As Rose says in the statement I reproduce in full below, the administration of justice is a vital public interest that can be protected only if lawyers are able to act professionally without intimidation or threats.

Statement by Dinah Rose QC

The issue in the case

1.     The Cayman Islands are a constitutional parliamentary democracy. Their Constitution and Bill of Rights was adopted in 2009 after full consultation, and a referendum.

2.       This appeal to the Privy Council has been brought by two women who claim that they have the right under the Cayman Bill of Rights to marry.

3.     The relevant provision in the Bill of Rights states that “Government shall respect the right of every unmarried man or woman of marriageable age freely to marry a person of the opposite sex”.

4.     The Bill of Rights is modelled on the European Convention on Human Rights.

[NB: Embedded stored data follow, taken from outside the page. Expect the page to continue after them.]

-- ==== Sys2Proof/Laws/ControlConv.lean ====
section
/-!
SUPPORT. What the functions of Machine/Conv.lean leave alone (Control.lean).
-/
namespace Sys2Proof.Machine

variable {r0 : MileSt × List (Nat × CanNode) × Pins × Clock × DroverSt}

theorem State.convBody_ctl {s : State} {e : Nat} {c : Cmd} {r : List Word} (h_s : s.Ctl r0) : (State.convBody s e c r).out.Ctl r0 := by
  unfold State.convBody
  try dsimp only [State.take]
  with_reducible repeat' first
    | assumption
    | apply State.putCodes_ctl
    | apply State.takeMany_ctl
    | split
    | simp only [State.ctl_mk]
    | dsimp only

theorem State.freqBody_ctl {s : State} {e : Nat} {c : Cmd} {r : List Word} (h_s : s.Ctl r0) : (State.freqBody s e c r).out.Ctl r0 := by
  unfold State.freqBody
  try dsimp only [State.take]
  with_reducible repeat' first
    | assumption
    | apply State.putCodes_ctl
    | split
    | simp only [State.ctl_mk]
    | dsimp only

theorem execConvDense_ctl {e : Fin 6} {hw : HwFault} {s : State} (h_s : s.Ctl r0) : KeepsCtl r0 (execConvDense e hw s) := by
  unfold execConvDense
  with_reducible repeat' first
    | assumption
    | apply KeepsCtl.next
    | apply State.command_ctl
    | apply State.convBody_ctl
    | (intro _ _; try dsimp only)

theorem execConvDiagonal_ctl {e : Fin 6} {hw : HwFault} {s : State} (h_s : s.Ctl r0) : KeepsCtl r0 (execConvDiagonal e hw s) := by
  unfold execConvDiagonal
  with_reducible repeat' first
    | assumption
    | apply KeepsCtl.next
    | apply State.command_ctl
    | apply State.convBody_ctl
    | (intro _ _; try dsimp only)

theorem execConvFrequency_ctl {e : Fin 6} {hw : HwFault} {s : State} (h_s : s.Ctl r0) : KeepsCtl r0 (execConvFrequency e hw s) := by
  unfold execConvFrequency
  with_reducible repeat' first
    | assumption
    | apply KeepsCtl.next
    | apply State.command_ctl
    | apply State.freqBody_ctl
    | (intro _ _; try dsimp only)

end Sys2Proof.Machine
end

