-- ==== Sys2Proof/Laws/ControlSheaf.lean ====
section
/-!
SUPPORT. What the functions of Machine/Sheaf.lean leave alone (Control.lean).
-/
namespace Sys2Proof.Machine

variable {r0 : MileSt × List (Nat × CanNode) × Pins × Clock × DroverSt}

theorem State.wrEngCfg_ctl {s : State} {f : Func} {e : Nat} {v : Word} (h_s : s.Ctl r0) : (State.wrEngCfg s f e v).Ctl r0 := by
  unfold State.wrEngCfg
  try dsimp only [State.take]
  with_reducible repeat' first
    | assumption
    | apply State.setEngine_ctl
    | apply State.store_ctl
    | split
    | simp only [State.ctl_mk]

theorem execRecInv_ctl {f : Func} {e : Fin 6} {v : Word} {s : State} (h_s : s.Ctl r0) : KeepsCtl r0 (execRecInv f e v s) := by
  unfold execRecInv
  with_reducible repeat' first
    | assumption
    | apply KeepsCtl.next
    | apply State.guarded_ctl
    | apply State.wrEngCfg_ctl
    | (intro _ _; try dsimp only)

theorem State.partErr_ctl {s : State} {e : Nat} {bits : List Nat} {off : Nat} (h_s : s.Ctl r0) : (State.partErr s e bits off).Ctl r0 := by
  unfold State.partErr
  try dsimp only [State.take]
  with_reducible repeat' first
    | assumption
    | apply State.pf_ctl
    | apply State.wb_ctl
    | apply State.ctl_foldl
    | (intro _ _ _; try dsimp only)

theorem State.wrPart_ctl {s : State} {f : Func} {e t : Nat} {v : Word} (h_s : s.Ctl r0) : (State.wrPart s f e t v).Ctl r0 := by
  unfold State.wrPart
  try dsimp only [State.take]
  with_reducible repeat' first
    | assumption
    | apply State.store_ctl
    | apply State.partErr_ctl
    | split
    | simp only [State.ctl_mk]

theorem execPartWrite_ctl {f : Func} {e : Fin 6} {t : Fin 8} {v : Word} {s : State} (h_s : s.Ctl r0) : KeepsCtl r0 (execPartWrite f e t v s) := by
  unfold execPartWrite
  with_reducible repeat' first
    | assumption
    | apply KeepsCtl.next
    | apply State.guarded_ctl
    | apply State.wrPart_ctl
    | (intro _ _; try dsimp only)

theorem State.wrRes_ctl {s : State} {f : Func} {e t k : Nat} {v : Word} (h_s : s.Ctl r0) : (State.wrRes s f e t k v).Ctl r0 := by
  unfold State.wrRes
  try dsimp only [State.take]
  with_reducible repeat' first
    | assumption
    | apply State.store_ctl
    | apply State.partErr_ctl
    | split
    | simp only [State.ctl_mk]

theorem execResWrite_ctl {f : Func} {e : Fin 6} {t : Fin 8} {k : Fin 4} {v : Word} {s : State} (h_s : s.Ctl r0) : KeepsCtl r0 (execResWrite f e t k v s) := by
  unfold execResWrite
  with_reducible repeat' first
    | assumption
    | apply KeepsCtl.next
    | apply State.guarded_ctl
    | apply State.wrRes_ctl
    | (intro _ _; try dsimp only)

theorem State.wrEccCtl_ctl {s : State} {e : Nat} {v : Word} (h_s : s.Ctl r0) : (State.wrEccCtl s e v).Ctl r0 := by
  unfold State.wrEccCtl
  with_reducible repeat' first
    | assumption
    | apply State.wr_ctl
    | apply State.ctl_foldl
    | (intro _ _ _; try dsimp only)
    | split

theorem execCeClr_ctl {f : Func} {e : Fin 6} {v : Word} {s : State} (h_s : s.Ctl r0) : KeepsCtl r0 (execCeClr f e v s) := by
  unfold execCeClr
  with_reducible repeat' first
    | assumption
    | apply KeepsCtl.next
    | apply State.guarded_ctl
    | apply State.wrEccCtl_ctl
    | (intro _ _; try dsimp only)

theorem execSpadClearDone_ctl {e : Fin 6} {s : State} (h_s : s.Ctl r0) : KeepsCtl r0 (execSpadClearDone e s) := by
  unfold execSpadClearDone
  try dsimp only [State.take]
  with_reducible repeat' first
    | assumption
    | apply KeepsCtl.next
    | apply State.setEngine_ctl
    | apply State.kick_ctl
    | apply State.finishAbort_ctl
    | apply State.ctl_foldl
    | (intro _ _ _; try dsimp only)
    | split
    | simp only [State.ctl_mk]

end Sys2Proof.Machine
end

The European Court of Human Rights has held in many cases that the European Convention gives no right to same-sex couples to marry, though it does give a right to civil partnership.  Individual states have a margin of discretion as to what form of recognition to give to same-sex relationships, provided that in substance such relationships carry legal protection and rights equivalent to marriage.

5.     The Cayman Islands Government conceded before the Cayman Court of Appeal in 2019 that the Bill of Rights, like the European Convention, gives a right to civil partnership. As a result, the Cayman Islands now have a Civil Partnership Act, providing for civil partnerships which give legal rights equivalent to marriage. This makes the Cayman Islands one of the most progressive countries for LGBTQ+ rights in the Caribbean.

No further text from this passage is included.